_EXERCISE GOAL_
Starting with the first line and ending with the line that holds "def secPR : Nat := 2", repeat the material exactly.

--------------------------------------------------

-- ==== Sys2Proof/Machine/CtrlSlots.lean ====
section
/-! DEFINITION. The loop slots (10_control_engine.md): sections, anti-windup, slew limiter, preload, hand-over, blends, plausibility
and the coefficient banks. Instance i of slot n stands at 144 n + i; destination instance k at 144 DEST + i. -/
namespace Sys2Proof.Machine

/-! Section types (R272). -/
def secPI : Nat := 0
def secBiquad : Nat := 1
def secPR : Nat := 2
def secLeadlag : Nat := 3

/-- The states of one instance: the slew limiter and the two states of each section. -/
structure Inst where
  sp : Nat
  a  : List Nat
  b  : List Nat
  deriving DecidableEq, Repr

/-- Coefficient k of section j of a slot in the active bank (R298). -/
def Dev.coef (d : Dev) (sl : LoopSlot) (j k : Nat) : Nat := d.get R.CE.ACTIVE_BANK (36 * sl.n + 8 * j + k)
def Dev.coef64 (d : Dev) (sl : LoopSlot) (j k : Nat) : Nat := c32.cvt c64 (d.coef sl j k)
def Dev.yMin (d : Dev) (sl : LoopSlot) : Nat := d.get R.CE.ACTIVE_BANK (36 * sl.n + 32)
def Dev.yMax (d : Dev) (sl : LoopSlot) : Nat := d.get R.CE.ACTIVE_BANK (36 * sl.n + 33)
def Dev.kb (d : Dev) (sl : LoopSlot) : Nat := d.get R.CE.ACTIVE_BANK (36 * sl.n + 34)

/-- The place of an instance. -/
def LoopSlot.at (sl : LoopSlot) (i : Nat) : Nat := 144 * sl.n + i

def Dev.loadInst (d : Dev) (sl : LoopSlot) (i : Nat) : Inst :=
  ⟨d.get I.CE.SP (sl.at i), (List.range 4).map (fun j => d.get I.CE.SA (4 * sl.at i + j)), (List.range 4).map (fun j => d.get I.CE.SB (4 * sl.at i + j))⟩

def Dev.saveInst (d : Dev) (sl : LoopSlot) (i : Nat) (st : Inst) : Dev :=
  let d1 := d.put I.CE.SP st.sp (sl.at i)
  let d2 := st.a.zipIdx.foldl (fun d p => d.put I.CE.SA p.1 (4 * sl.at i + p.2)) d1
  st.b.zipIdx.foldl (fun d p => d.put I.CE.SB p.1 (4 * sl.at i + p.2)) d2

/-- The first state of a section as its output reads it. -/
def Inst.read (st : Inst) (ty j : Nat) : Nat :=
  let v := st.a.getD j 0
  if ty = secPI || ty = secPR then c64.cvt c32 v else v

/-- Input and output of every section, from its present states (R272). -/
def Dev.chain (d : Dev) (sl : LoopSlot) (st : Inst) (u : Nat) : List (Nat × Nat) :=
  (sl.types.zipIdx.foldl (fun (acc : Nat × List (Nat × Nat)) p =>
    let y := c32.add (c32.mul (d.coef sl p.2 0) acc.1) (st.read p.1 p.2)
    (y, acc.2 ++ [(acc.1, y)])) (u, [])).2

/-- y_raw: the chain output plus the feed-forward (R273). -/
def Dev.yRaw (d : Dev) (sl : LoopSlot) (st : Inst) (u ff : Nat) : Nat :=
  c32.add (match (d.chain sl st u).getLast? with | some p => p.2 | none => u) ff

/-- G_d of section j: the product of the direct gains that follow it (R274). -/
def Dev.gD (d : Dev) (sl : LoopSlot) (j : Nat) : Nat :=
  ((List.range sl.nsec).filter (fun k => j < k)).foldl (fun g k => c32.mul g (d.coef sl k 0)) c32.one

/-- The input term of a section is omitted by AW = 0 in a saturated frame (R274). -/
def Dev.omitIn (d : Dev) (sl : LoopSlot) (ty j v : Nat) (hi lo : Bool) : Bool :=
  if d.get R.CE.PAR_AW sl.n = 1 then false
  else if ty = secPR then hi || lo
  else
    let p := c32.mul (c32.mul (d.coef sl j 1) v) (d.gD sl j)
    (hi && c32.lt 0 p) || (lo && c32.lt p 0)

/-- The new states of section j (R272, R274); diff is y_app − y_raw and om is ω, both binary64. -/
def Dev.secUpdate (d : Dev) (sl : LoopSlot) (st : Inst) (ty j v y : Nat) (hi lo : Bool) (diff om : Nat) : Nat × Nat :=
  let T := d.frameT c64
  let a := st.a.getD j 0
  let b := st.b.getD j 0
  let aw := if d.get R.CE.PAR_AW sl.n = 1 then c64.mul (c64.mul (c32.cvt c64 (d.kb sl)) T) diff else 0
  let inp := if d.omitIn sl ty j v hi lo then 0 else c64.mul (c64.mul (d.coef64 sl j 1) T) (c32.cvt c64 v)
  if ty = secPI then (c64.clamp (c64.add (c64.add a inp) aw) (d.coef64 sl j 2) (d.coef64 sl j 3), 0)
  else if ty = secPR then
    let th := c64.mul (c64.mul (d.coef64 sl j 2) om) T
    let dm := c64.max 0 (c64.sub c64.one (c64.mul (d.coef64 sl j 3) T))
    let co := Config.cos64 th
    let si := Config.sin64 th
    let xa := c64.add (c64.mul dm (c64.sub (c64.mul co a) (c64.mul si b))) (c64.add inp aw)
    let xb := c64.mul dm (c64.add (c64.mul si a) (c64.mul co b))
    (c64.clamp xa (d.coef64 sl j 4) (d.coef64 sl j 5), c64.clamp xb (d.coef64 sl j 4) (d.coef64 sl j 5))
  else if ty = secBiquad then
    (c32.add (c32.sub (c32.mul (d.coef sl j 1) v) (c32.mul (d.coef sl j 3) y)) b,
     c32.sub (c32.mul (d.coef sl j 2) v) (c32.mul (d.coef sl j 4) y))
  else (c32.sub (c32.mul (d.coef sl j 1) v) (c32.mul (d.coef sl j 2) y), 0)

/-- The states of an instance after its output was formed (R272, R273). -/
def Dev.updateInst (d : Dev) (sl : LoopSlot) (st : Inst) (u : Nat) (hi lo : Bool) (diff : Nat) : Inst :=
  let om := c32.cvt c64 (d.get I.CE.FE (if sl.refLv then 9 else 1))
  (((d.chain sl st u).zip sl.types).zipIdx).foldl (fun acc p =>
    let r := d.secUpdate sl st p.1.2 p.2 p.1.1.1 p.1.1.2 hi lo diff om
    { acc with a := setAt acc.a p.2 r.1, b := setAt acc.b p.2 r.2 }) st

--------------------------------------------------

_ANSWER FOR THIS EXERCISE_
-- ==== Sys2Proof/Machine/CtrlSlots.lean ====
section
/-! DEFINITION. The loop slots (10_control_engine.md): sections, anti-windup, slew limiter, preload, hand-over, blends, plausibility
and the coefficient banks. Instance i of slot n stands at 144 n + i; destination instance k at 144 DEST + i. -/
namespace Sys2Proof.Machine

/-! Section types (R272). -/
def secPI : Nat := 0
def secBiquad : Nat := 1
def secPR : Nat := 2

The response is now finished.